§ **Requirement**
Take the listing below and output it again exactly.

§ **Given records**
/-- The conditions of vcmp.f32 (R166). -/
def fCond (cond : Nat) (a b : Word) : Bool :=
  let nan := fIsNaN a || fIsNaN b
  let c := (Fmt.f32.val a.toNat).cmp (Fmt.f32.val b.toNat)
  match cond with
  | 0 => !nan && c == 0
  | 1 => nan || c != 0
  | 2 => !nan && decide (c < 0)
  | 3 => !nan && decide (c ≤ 0)
  | 4 => !nan && decide (0 < c)
  | 5 => !nan && decide (0 ≤ c)
  | 6 => nan
  | _ => !nan

/-! ### The chunk rule -/

/-- The fraction bits F below the largest product (R59): the aligned magnitude less the product width. -/
def chunkF (fa fb : Fmt) : Nat :=
  match fa, fb with
  | .bf16, .bf16 => 10
  | .f16, .f16 => 4
  | _, _ => 18 - (fa.fracBits + fb.fracBits)

/-- One term of a chunk: sign, product of the significands, exponent sum (R58). -/
def chunkTerm (fa fb : Fmt) (p : Nat × Nat) : Bool × Nat × Int :=
  (fa.signOf p.1 != fb.signOf p.2, fa.sigOf p.1 * fb.sigOf p.2, fa.unbiased p.1 + fb.unbiased p.2)

/-- The largest exponent sum of the nonzero terms (R58). -/
def chunkTop : List (Bool × Nat × Int) → Option Int
  | [] => none
  | (_, m, x) :: ts =>
    match chunkTop ts with
    | none => if m = 0 then none else some x
    | some y => if m = 0 then some y else some (max x y)

/-- The sum of the aligned and truncated terms (R58). -/
def chunkSum (f : Nat) (top : Int) : List (Bool × Nat × Int) → Int
  | [] => 0
  | (g, m, x) :: ts => signedInt g (m * 2 ^ f / 2 ^ (top - x).toNat) + chunkSum f top ts

/-- A product of the pair is an infinity of the sign, a NaN, or neither (R60). -/
def chunkSpecial (fa fb : Fmt) (p : Nat × Nat) : FVal := (fa.val p.1).mul (fb.val p.2)

/-- chunk(fa, fb, a, b, s, acc, mode) of R58..R60 on the list of element pairs. -/
def chunk (fa fb : Fmt) (ps : List (Nat × Nat)) (s : Int) (acc : Word) (mode : Rm) : Word :=
  let sp := ps.map (chunkSpecial fa fb)
  let pos := sp.contains (.inf false)
  let neg := sp.contains (.inf true)
  let accv := Fmt.f32.val acc.toNat
  if accv == .nan || sp.contains .nan then f32NaN
  else if pos && neg then f32NaN
  else if pos then (if accv == .inf true then f32NaN else 0x7F800000#32)
  else if neg then (if accv == .inf false then f32NaN else 0xFF800000#32)
  else if accv == .inf true || accv == .inf false then acc
  else
    let ts := ps.map (chunkTerm fa fb)
    match chunkTop ts with
    | none => acc
    | some top =>
      let sum := chunkSum (chunkF fa fb) top ts
      if sum = 0 then acc
      else
        let v : FVal := .fin (decide (sum < 0)) sum.natAbs
          (top - ((fa.fracBits + fb.fracBits : Nat) : Int) - chunkF fa fb + s)
        BitVec.ofNat 32 (Fmt.f32.pack mode (v.add mode accv))

/-! ### Conversions -/

/-- The element formats of vcvt (R91). -/
inductive Elem where
  | flt (f : Fmt)
  | e4m3nan
  | int (signed : Bool) (width : Nat)
  deriving DecidableEq, Repr, Inhabited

§ **Solution to this problem**
/-- The conditions of vcmp.f32 (R166). -/
def fCond (cond : Nat) (a b : Word) : Bool :=
  let nan := fIsNaN a || fIsNaN b
  let c := (Fmt.f32.val a.toNat).cmp (Fmt.f32.val b.toNat)
  match cond with
  | 0 => !nan && c == 0
  | 1 => nan || c != 0
  | 2 => !nan && decide (c < 0)
  | 3 => !nan && decide (c ≤ 0)
  | 4 => !nan && decide (0 < c)
  | 5 => !nan && decide (0 ≤ c)
  | 6 => nan
  | _ => !nan

/-! ### The chunk rule -/

/-- The fraction bits F below the largest product (R59): the aligned magnitude less the product width. -/
def chunkF (fa fb : Fmt) : Nat :=
  match fa, fb with
  | .bf16, .bf16 => 10
  | .f16, .f16 => 4
  | _, _ => 18 - (fa.fracBits + fb.fracBits)

/-- One term of a chunk: sign, product of the significands, exponent sum (R58). -/
def chunkTerm (fa fb : Fmt) (p : Nat × Nat) : Bool × Nat × Int :=
  (fa.signOf p.1 != fb.signOf p.2, fa.sigOf p.1 * fb.sigOf p.2, fa.unbiased p.1 + fb.unbiased p.2)

/-- The largest exponent sum of the nonzero terms (R58). -/
def chunkTop : List (Bool × Nat × Int) → Option Int
  | [] => none
  | (_, m, x) :: ts =>
    match chunkTop ts with
    | none => if m = 0 then none else some x
    | some y => if m = 0 then some y else some (max x y)

/-- The sum of the aligned and truncated terms (R58). -/
def chunkSum (f : Nat) (top : Int) : List (Bool × Nat × Int) → Int
  | [] => 0
  | (g, m, x) :: ts => signedInt g (m * 2 ^ f / 2 ^ (top - x).toNat) + chunkSum f top ts

/-- A product of the pair is an infinity of the sign, a NaN, or neither (R60). -/
def chunkSpecial (fa fb : Fmt) (p : Nat × Nat) : FVal := (fa.val p.1).mul (fb.val p.2)

/-- chunk(fa, fb, a, b, s, acc, mode) of R58..R60 on the list of element pairs. -/
def chunk (fa fb : Fmt) (ps : List (Nat × Nat)) (s : Int) (acc : Word) (mode : Rm) : Word :=
  let sp := ps.map (chunkSpecial fa fb)
  let pos := sp.contains (.inf false)
  let neg := sp.contains (.inf true)
  let accv := Fmt.f32.val acc.toNat
  if accv == .nan || sp.contains .nan then f32NaN
  else if pos && neg then f32NaN
  else if pos then (if accv == .inf true then f32NaN else 0x7F800000#32)
  else if neg then (if accv == .inf false then f32NaN else 0xFF800000#32)
  else if accv == .inf true || accv == .inf false then acc
  else
    let ts := ps.map (chunkTerm fa fb)
    match chunkTop ts with
    | none => acc
    | some top =>
      let sum := chunkSum (chunkF fa fb) top ts
      if sum = 0 then acc
      else
        let v : FVal := .fin (decide (sum < 0)) sum.natAbs
          (top - ((fa.fracBits + fb.fracBits : Nat) : Int) - chunkF fa fb + s)
        BitVec.ofNat 32 (Fmt.f32.pack mode (v.add mode accv))

/-! ### Conversions -/

/-- The element formats of vcvt (R91). -/
inductive Elem where
  | flt (f : Fmt)
  | e4m3nan
  | int (signed : Bool) (width : Nat)
  deriving DecidableEq, Repr, Inhabited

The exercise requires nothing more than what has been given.